SUPPLIED MATERIAL -
/-- CAN_TX_ATTEMPT_END (R532). -/
def execCanTxAttemptEnd (n : Fin 3) (out : TxOutcome) (s : State) : Host.Outcome State Fault Refusal :=
  .next (s.runBc (s.canTalks n.val) fun m => m.attemptEnd n.val out)

/-- The head entry wins arbitration; one with a pending cancel answers TOO_LATE (R534). -/
def Bc.arbitrationWon (m : Bc) (n : Nat) : Bc :=
  match (m.can n).queue with
  | e :: _ =>
    let m := m.updCan n fun c => { c with won := true }
    if e.cancel then
      (m.updHead n fun e => { e with cancel := false, tooLate := true }).report n e 4 0 (BitVec.ofNat 32 e.attempts)
    else m
  | [] => m

/-- CAN_ARBITRATION_WON (R534). -/
def execCanArbitrationWon (n : Fin 3) (s : State) : Host.Outcome State Fault Refusal :=
  .next (s.runBc (s.canTalks n.val) fun m => m.arbitrationWon n.val)

/-! ### Cancellation (R534) -/

/-- The entry a cancel names: its source and tag, not yet named by another. -/
def TxEntry.named (e : TxEntry) (src : Nat) (tag : BitVec 8) : Bool :=
  srcCode e.src == src && decide (src < 5) && e.tag == tag && !e.cancel && !e.tooLate

/-- A cancel of the oldest entry with this source and tag; `phase` is where the head's attempt stands. -/
def Bc.cancelEntry (m : Bc) (n src : Nat) (tag : BitVec 8) (phase : TxPhase) : Bc :=
  let q := (m.can n).queue
  match q.findIdx? fun e => e.named src tag, q.find? fun e => e.named src tag with
  | some i, some e =>
    let w3 := BitVec.ofNat 32 e.attempts
    match i, phase with
    | 0, .arbitrating => m.updHead n fun e => { e with cancel := true }
    | 0, .won => (m.updHead n fun e => { e with tooLate := true }).report n e 4 0 w3
    | _, _ => ((m.updCan n fun c => { c with queue := c.queue.eraseIdx i }).feedLink).report n e 3 0 w3
  | _, _ => m.event n src tag 7 0 0 0

/-- A write of BUS_CANTXCANCELn (R551). -/
def State.writeCanTxcancel (s : State) (n : Nat) (phase : TxPhase) (w : Word) : State :=
  s.runBc (s.canUp n && w.getLsbD 31) fun m =>
    m.cancelEntry n (getBits w 10 8) (BitVec.ofNat 8 (getBits w 7 0)) phase

/-- TXCANCEL (R534). -/
def execTxcancel (n : Fin 3) (phase : TxPhase) (w : Word) (s : State) : Host.Outcome State Fault Refusal :=
  .next (s.writeCanTxcancel n.val phase (w ||| 0x80000000))

/-! ### Reads of a HOST buffer (R523) -/

/-- Buffer `b` holds frames in its window (R525). -/
def State.hostMode (s : State) (n b : Nat) : Bool := s.BUS_RBCFG_FORMAT n b != 3 && s.BUS_RBCFG_MODE n b == 0

def Bc.updBuf (m : Bc) (n b : Nat) (f : RxBuf → RxBuf) : Bc :=
  m.updCan n fun c => { c with bufs := c.bufs.modify RxBuf.reset b f }

/-- A read of window word `k` takes its effect: LOCK at word 0, the release at the last word (R523). -/
def State.readBufferWord (s : State) (n b k : Nat) : State :=
  s.runBc (s.canUp n && s.hostMode n b) fun m =>
    let x := (m.can n).bufs.get RxBuf.reset b
    let last := 2 + (getBits (x.window.getD 1 0) 6 0 + 3) / 4
    if k = 0 then m.updBuf n b fun x => { x with lock := true }
    else if k = last then m.updBuf n b RxBuf.unlock
    else m

/-- RB_WORD0_READ (R523). -/
def execRbWord0Read (n : Fin 3) (b : Fin 64) (s : State) : Host.Outcome State Fault Refusal :=
  .next (s.readBufferWord n.val b.val 0)

/-- RB_LAST_WORD_READ (R523). -/
def execRbLastWordRead (n : Fin 3) (b : Fin 64) (s : State) : Host.Outcome State Fault Refusal :=
  .next (s.runBc (s.canUp n.val && s.hostMode n.val b.val) fun m => m.updBuf n.val b.val RxBuf.unlock)

/-- A write of BUS_RBSTATn_b: UNLOCK without a lock has no effect (R548, R553). -/
def State.writeRbstat (s : State) (n b : Nat) (w : Word) : State :=
  s.runBc (s.canUp n && s.hostMode n b && w.getLsbD 8) fun m =>
    m.updBuf n b fun x => if x.lock then x.unlock else x

/-- RB_UNLOCK (R523). -/
def execRbUnlock (n : Fin 3) (b : Fin 64) (w : Word) (s : State) : Host.Outcome State Fault Refusal :=
  .next (s.writeRbstat n.val b.val (w ||| 0x100))

/-- A write of BUS_CANSTATn: a 1 clears IDCOLL or BOSEEN (R549). -/
def State.writeCanstat (s : State) (n : Nat) (w : Word) : State :=
  s.runBc (s.canUp n) fun m => m.updCan n fun c =>
    { c with idColl := c.idColl && !w.getLsbD 5, boSeen := c.boSeen && !w.getLsbD 4 }

/-! ### Island start (R514, R516, R518) -/

/-- The timing meets R516. -/
def State.canTiming (s : State) (n : Nat) : Bool :=
  let nbit := 3 + s.BUS_CANNBT_NTSEG1 n + s.BUS_CANNBT_NTSEG2 n
  let nper := (s.BUS_CANNBT_NBRP n + 1) * nbit
  let dbit := 3 + s.BUS_CANDBT_DTSEG1 n + s.BUS_CANDBT_DTSEG2 n
  let dper := (s.BUS_CANDBT_DBRP n + 1) * dbit
  s.BUS_CANNBT_NTSEG1 n != 0 && decide (8 ≤ nbit) && decide (80 ≤ nper) &&
    decide (s.BUS_CANNBT_NSJW n ≤ s.BUS_CANNBT_NTSEG2 n) &&
    (s.BUS_CANCTL_FDEN n == 0 ||
      (decide (5 ≤ dbit) && decide (10 ≤ dper) && decide (dper ≤ nper) &&
        decide (s.BUS_CANDBT_DSJW n ≤ s.BUS_CANDBT_DTSEG2 n))) &&
    (decide (80 ≤ dper) || s.BUS_CANTDC_TDCEN n == 1)

/-- Controller `n` at an island start: MODE taken, timing checked (R514, R516, R518). -/
def Bc.startCan (m : Bc) (n : Nat) : Bc :=
  let s := m.env
  if (s.tile 7 n).isNone then m.setCan n Can.reset
  else
    let bad := s.BUS_CANCTL_MODE n != 0 && !s.canTiming n
    let nper := (s.BUS_CANNBT_NBRP n + 1) * (3 + s.BUS_CANNBT_NTSEG1 n + s.BUS_CANNBT_NTSEG2 n)
    let m := m.setCan n { Can.reset with
      ctl := s.reg .BUS_CANCTL [n], cfgErr := bad, triple := s.BUS_CANCTL_TRIPLE n == 1 && decide (320 ≤ nper) }
    if bad then m.note 0x0C05 (leBytes 1 n ++ wordBytes (s.reg .BUS_CANNBT [n]) ++ wordBytes (s.reg .BUS_CANDBT [n])) else m

end Sys2Proof.Machine
end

EXERCISE DIRECTIONS - In the listing above, the lines from the one containing "buffer (R523) -/" through the one containing "RB_WORD0_READ (R523). -/" must be set down exactly, with no other lines.

EXERCISE OUTPUT -
/-! ### Reads of a HOST buffer (R523) -/

/-- Buffer `b` holds frames in its window (R525). -/
def State.hostMode (s : State) (n b : Nat) : Bool := s.BUS_RBCFG_FORMAT n b != 3 && s.BUS_RBCFG_MODE n b == 0

def Bc.updBuf (m : Bc) (n b : Nat) (f : RxBuf → RxBuf) : Bc :=
  m.updCan n fun c => { c with bufs := c.bufs.modify RxBuf.reset b f }

/-- A read of window word `k` takes its effect: LOCK at word 0, the release at the last word (R523). -/
def State.readBufferWord (s : State) (n b k : Nat) : State :=
  s.runBc (s.canUp n && s.hostMode n b) fun m =>
    let x := (m.can n).bufs.get RxBuf.reset b
    let last := 2 + (getBits (x.window.getD 1 0) 6 0 + 3) / 4
    if k = 0 then m.updBuf n b fun x => { x with lock := true }
    else if k = last then m.updBuf n b RxBuf.unlock
    else m

/-- RB_WORD0_READ (R523). -/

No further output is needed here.